- [PROBLEM REQUIREMENTS]: Every record below needs to be printed again exactly.

--------

-- ==== Sys2Proof/Machine/Modulator.lean ====
section
/-! DEFINITION. The sample processor: the SSB, AM, FM and CW encoders (spec/41_modulator.md), each with the part of step 5 that
follows it (spec/46_transmit_tick.md R175 to R180). -/

namespace Sys2Proof.Machine

/-- The slow average of `SSB_HPF` (R101). -/
def hpfAverage (P : Params) (x dc : Int) : Int :=
  tdiv (x + P.hpfK * dc) (P.hpfK + 1)

/-- The first line of `SSB_HPF` (R101). -/
def ssbHpf (x : Int) (s : State) : State :=
  { s with hpfDc := store 16 (hpfAverage s.params x s.hpfDc.toInt) }

/-- The shifted line with `hp` as its newest entry (R102, R58). -/
def shiftLine (hp : BitVec 18) (d : DelayLine) : DelayLine :=
  ⟨d.v1, d.v2, d.v3, d.v4, d.v5, d.v6, d.v7, d.v8, d.v9, d.v10, d.v11, d.v12, d.v13, d.v14, hp⟩

/-- `SSB_SHIFT` (R102), with `hp = x - hpf_dc` for the average just written (R101). -/
def ssbShift (x : Int) (s : State) : State :=
  { s with v := shiftLine (store 18 (x - s.hpfDc.toInt)) s.v }

/-- `i` of `SSB_HILBERT` (R103): twice the centre tap. -/
def inPhase (d : DelayLine) : Int := 2 * d.v7.toInt

/-- The weighted sum `s` of `SSB_HILBERT` (R103). -/
def hilbertSum (P : Params) (d : DelayLine) : Int :=
  P.hC0 * (d.v0.toInt - d.v14.toInt) + P.hC2 * (d.v2.toInt - d.v12.toInt)
    + P.hC4 * (d.v4.toInt - d.v10.toInt) + P.hC6 * (d.v6.toInt - d.v8.toInt)

/-- `q` of `SSB_HILBERT` (R103). -/
def quadrature (P : Params) (d : DelayLine) : Int :=
  tdiv (hilbertSum P d) P.hDiv + (d.v6.toInt - d.v8.toInt)

/-- `SSB_MAGN` (R104). -/
def magn (i q : Int) : Nat :=
  if q.natAbs < i.natAbs then i.natAbs + q.natAbs / 4 else q.natAbs + i.natAbs / 4

/-- `atan_oct(n, d)` (R106), for `n <= d` and `0 < d`. -/
def atanOct (P : Params) (n d : Nat) : Nat :=
  (atanA P + atanB P - atanB P * n / d) * n / d

/-- The first three lines of `SSB_ATAN` (R107): the angle in the first quadrant. -/
def atanQuadrant (P : Params) (aq ai : Nat) : Int :=
  if ai < aq then uaQuarter P - atanOct P ai aq
  else if ai = 0 then 0
  else atanOct P aq ai

/-- `arctan3(q, i)`, `SSB_ATAN` (R107). -/
def arctan3 (P : Params) (q i : Int) : Int :=
  let r := atanQuadrant P q.natAbs i.natAbs
  let r := if i < 0 then uaHalf P - r else r
  if q < 0 then -r else r

/-- Step 5 of an SSB tick for a delay line already shifted (R109, R175): gate, amplitude, limiter. -/
def ssbShape (s : State) : State :=
  let i := inPhase s.v
  let q := quadrature s.params s.v
  let ampRaw := magn i q
  prlStep (arctan3 s.params q i) (ampSsb ampRaw (gateStep (voxTrigger ampRaw s.cfg.voxThr) s))

/-- Steps 4 and 5 in USB and LSB (R175, R176). -/
def ssbTick (x : Int) (s : State) : State := ssbShape (ssbShift x (ssbHpf x s))

/-- Steps 4 and 5 in AM, `AM_ENCODE` (R111, R177). -/
def amTick (x : Int) (s : State) : State :=
  setPendDf 0
    (setPendAmp (lutRead s.params (clampIndex (shl x s.cfg.drive.toNat + s.params.amBase))) s)

/-- Steps 4 and 5 in FM, `FM_ENCODE` (R112, R178). -/
def fmTick (x : Int) (s : State) : State :=
  setPendAmp (lutRead s.params 255) (setPendDf (shl x s.cfg.drive.toNat) s)

/-- Steps 4 and 5 in CW, `CW_ENCODE` (R113, R179): the sample is ignored. -/
def cwTick (s : State) : State := oscStep (setPendDf 0 (ampCw s))

/-- The default arm (R180), unreachable. -/
def otherTick (s : State) : State := setPendDf 0 (setPendAmp 0 s)

end Sys2Proof.Machine
end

--------

- [WRITTEN ANSWER]:
-- ==== Sys2Proof/Machine/Modulator.lean ====
section
/-! DEFINITION. The sample processor: the SSB, AM, FM and CW encoders (spec/41_modulator.md), each with the part of step 5 that
follows it (spec/46_transmit_tick.md R175 to R180). -/

namespace Sys2Proof.Machine

/-- The slow average of `SSB_HPF` (R101). -/
def hpfAverage (P : Params) (x dc : Int) : Int :=
  tdiv (x + P.hpfK * dc) (P.hpfK + 1)

/-- The first line of `SSB_HPF` (R101). -/
def ssbHpf (x : Int) (s : State) : State :=
  { s with hpfDc := store 16 (hpfAverage s.params x s.hpfDc.toInt) }

/-- The shifted line with `hp` as its newest entry (R102, R58). -/
def shiftLine (hp : BitVec 18) (d : DelayLine) : DelayLine :=
  ⟨d.v1, d.v2, d.v3, d.v4, d.v5, d.v6, d.v7, d.v8, d.v9, d.v10, d.v11, d.v12, d.v13, d.v14, hp⟩

/-- `SSB_SHIFT` (R102), with `hp = x - hpf_dc` for the average just written (R101). -/
def ssbShift (x : Int) (s : State) : State :=
  { s with v := shiftLine (store 18 (x - s.hpfDc.toInt)) s.v }

/-- `i` of `SSB_HILBERT` (R103): twice the centre tap. -/
def inPhase (d : DelayLine) : Int := 2 * d.v7.toInt

/-- The weighted sum `s` of `SSB_HILBERT` (R103). -/
def hilbertSum (P : Params) (d : DelayLine) : Int :=
  P.hC0 * (d.v0.toInt - d.v14.toInt) + P.hC2 * (d.v2.toInt - d.v12.toInt)
    + P.hC4 * (d.v4.toInt - d.v10.toInt) + P.hC6 * (d.v6.toInt - d.v8.toInt)

/-- `q` of `SSB_HILBERT` (R103). -/
def quadrature (P : Params) (d : DelayLine) : Int :=
  tdiv (hilbertSum P d) P.hDiv + (d.v6.toInt - d.v8.toInt)

/-- `SSB_MAGN` (R104). -/
def magn (i q : Int) : Nat :=
  if q.natAbs < i.natAbs then i.natAbs + q.natAbs / 4 else q.natAbs + i.natAbs / 4

/-- `atan_oct(n, d)` (R106), for `n <= d` and `0 < d`. -/
def atanOct (P : Params) (n d : Nat) : Nat :=
  (atanA P + atanB P - atanB P * n / d) * n / d

/-- The first three lines of `SSB_ATAN` (R107): the angle in the first quadrant. -/
def atanQuadrant (P : Params) (aq ai : Nat) : Int :=
  if ai < aq then uaQuarter P - atanOct P ai aq
  else if ai = 0 then 0
  else atanOct P aq ai

/-- `arctan3(q, i)`, `SSB_ATAN` (R107). -/
def arctan3 (P : Params) (q i : Int) : Int :=
  let r := atanQuadrant P q.natAbs i.natAbs
  let r := if i < 0 then uaHalf P - r else r
  if q < 0 then -r else r

/-- Step 5 of an SSB tick for a delay line already shifted (R109, R175): gate, amplitude, limiter. -/
def ssbShape (s : State) : State :=
  let i := inPhase s.v
  let q := quadrature s.params s.v
  let ampRaw := magn i q
  prlStep (arctan3 s.params q i) (ampSsb ampRaw (gateStep (voxTrigger ampRaw s.cfg.voxThr) s))

/-- Steps 4 and 5 in USB and LSB (R175, R176). -/
def ssbTick (x : Int) (s : State) : State := ssbShape (ssbShift x (ssbHpf x s))

/-- Steps 4 and 5 in AM, `AM_ENCODE` (R111, R177). -/
def amTick (x : Int) (s : State) : State :=
  setPendDf 0
    (setPendAmp (lutRead s.params (clampIndex (shl x s.cfg.drive.toNat + s.params.amBase))) s)

/-- Steps 4 and 5 in FM, `FM_ENCODE` (R112, R178). -/
def fmTick (x : Int) (s : State) : State :=
  setPendAmp (lutRead s.params 255) (setPendDf (shl x s.cfg.drive.toNat) s)

/-- Steps 4 and 5 in CW, `CW_ENCODE` (R113, R179): the sample is ignored. -/
def cwTick (s : State) : State := oscStep (setPendDf 0 (ampCw s))

/-- The default arm (R180), unreachable. -/
def otherTick (s : State) : State := setPendDf 0 (setPendAmp 0 s)

end Sys2Proof.Machine
end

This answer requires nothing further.